(Data entries)
-- ==== Sys2Proof/Machine/Moves.lean ====
section
/-! DEFINITION. Machine/Moves.lean: what a context switch saves, the mirror engine's receiving side, and the transfers of
whole state: takeovers, joins, decants and re-anchoring (R417, R585, R638 to R654). The words of these packets are the
model's own. -/
namespace Sys2Proof.Machine

/-! ### What a context switch saves and restores (R209, R248, R398, R417) -/

/-- LIVE_BYTES of a core for a context (R398). -/
def Ctx.liveBytes (c : Ctx) (k : Nat) : Nat := c.keepLive.get coreBytes k

/-- The live bytes of one core are saved for the context that leaves it; an uncorrectable word goes with its check bits
(R314). -/
def State.saveCore (s : State) (x k : Nat) : State :=
  let n := (s.ctx x).liveBytes k
  let s := s.noteCore k 0 (n / 8) (some x) false 0 0
  let c := s.core k
  let i : Image := {
    live := { cells := c.store.cells.filter fun e => e.1 < n, syn := c.store.syn.filter fun e => 8 * e.1 < n }
    liveBytes := n
    injected := (s.mem.injected.filter fun e => e.1 = (coreMark k 0).1 && 8 * e.2 < n).map (·.2)
    acc := c.chain.map fun h => (c.live, h)
    vec := c.vec }
  s.updCtx x fun q => { q with images := q.images.set k i }

/-- One core as a context left it: bytes beyond the live ones read zero. A context that has never run there finds zero
words and the reset values. -/
def State.restoreCore (s : State) (x k : Nat) : State :=
  let i := (s.ctx x).images.get {} k
  let marks := s.mem.injected.filter fun e => e.1 ≠ (coreMark k 0).1
  let s := { s with mem := { s.mem with injected := marks ++ i.injected.map (coreMark k) } }
  s.updCore k fun c =>
    let c := c.clearSets
    let c := match i.acc with
      | some a => { c.setLive a.1 with chain := some a.2 }
      | none => c
    { c with store := i.live, vec := i.vec, stats := [], limitBlock := none, vrun := none, xfer := none, work := [] }

/-! ### Cores as words -/

/-- The strainer's running predictions as 48 words, a byte for each line, and from them (R179). -/
def Lines.words (p : Lines) : List W64 := packWords 8 (p.rows ++ p.cols ++ p.rowBad ++ p.colBad)
def readLines (ws : List W64) : Lines :=
  let v := (ws.flatMap wordBytes).map BitVec.toNat
  { rows := v.take 64, cols := (v.drop 64).take 128, rowBad := (v.drop 192).take 64, colBad := (v.drop 256).take 128 }

/-- A core's saved state as words: LIVE_BYTES and the live bytes; the accumulator set with its chain; the vector
state. -/
def Image.words (i : Image) : List W64 :=
  let m := i.live
  let acc := match i.acc with
    | some a => 1#64 :: packWords 32 ((List.range 8192).map fun n => (a.1.cells.getD n 0#32).toNat) ++
        [mkWord [(0, 32, a.2.tileId), (32, 4, a.2.slot)], a.2.step, BitVec.ofNat 64 a.2.k, BitVec.ofNat 64 a.2.kChain] ++ a.2.pred.words
    | none => [0#64]
  let vec := (List.range 64).flatMap fun r => packWords 32 ((List.range 64).map fun n => ((i.vec.v.get [] r).getD n 0#32).toNat)
  let rest := (List.range 8).map (fun r => i.vec.m.get 0#64 r) ++ (List.range 32).map fun r => i.vec.sc.get 0#64 r
  BitVec.ofNat 64 i.liveBytes :: m.words 0 (i.liveBytes / 8) ++ acc ++ vec ++ rest ++ [mkWord [(0, 7, i.vec.vl), (8, 7, i.vec.flags)]]

/-- 32-bit lanes of words. -/
def halves (ws : List W64) : List W32 := ws.flatMap fun w => [BitVec.ofNat 32 w.toNat, BitVec.ofNat 32 (w.toNat / 2 ^ 32)]

/-- The saved state that words hold, for a context. -/
def readImage (x : Nat) (ws : List W64) : Image :=
  let n := (ws.getD 0 0#64).toNat
  let m := ({} : Mem).storeWords 0 ((ws.drop 1).take (n / 8))
  let r := ws.drop (1 + n / 8)
  let has := r.getD 0 0#64 == 1#64
  let h (i : Nat) : W64 := r.getD (4097 + i) 0#64
  let v := r.drop (if has then 4149 else 1)
  { live := m, liveBytes := n
    acc := if has then some ({ state := .held, cells := halves ((r.drop 1).take 4096) },
      { tileId := fld (h 0) 31 0, slot := fld (h 0) 35 32, step := h 1, ctx := some x, k := (h 2).toNat, kChain := (h 3).toNat
        pred := readLines ((r.drop 4101).take 48) }) else none
    vec := {
      v := (List.range 64).map fun i => (i, halves ((v.drop (32 * i)).take 32))
      m := (List.range 8).map fun i => (i, v.getD (2048 + i) 0#64)
      sc := (List.range 32).map fun i => (i, v.getD (2056 + i) 0#64)
      vl := fld (v.getD 2088 0#64) 6 0, flags := fld (v.getD 2088 0#64) 14 8 } }

/-! ### A stream of state (R649, R651, R653) -/

/-- A piece of a stream: its part (0 the metadata, 1 slow tier, 2 fast tier, 3 cores), its place, and its words. -/
structure Piece where
  part : Nat
  key : W64
  words : List W64
deriving DecidableEq, Repr

/-- First byte of a context's slow window, and of its fast window. -/
def Ctx.slowStart (c : Ctx) : Nat := ownBase + c.slowBase * 0x40000000
def Ctx.fastStart (c : Ctx) : Nat := c.fastBase * 0x200000

/-- Pieces of `n` words of a run of memory; places count in bytes from the window's start. -/
def Mem.pieces (m : Mem) (part n start addr bytes : Nat) : List Piece :=
  (List.range (bytes / 8 / n)).map fun i =>
    { part := part, key := BitVec.ofNat 64 (addr - start + 8 * n * i), words := m.words (addr / 8 + n * i) n }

Task instructions
Nothing should appear in the answer except the lines above from the line with "structure Piece where" through the line with "def Ctx.fastStart (c", both included, written out exactly.

Exercise output
structure Piece where
  part : Nat
  key : W64
  words : List W64
deriving DecidableEq, Repr

/-- First byte of a context's slow window, and of its fast window. -/
def Ctx.slowStart (c : Ctx) : Nat := ownBase + c.slowBase * 0x40000000
def Ctx.fastStart (c : Ctx) : Nat := c.fastBase * 0x200000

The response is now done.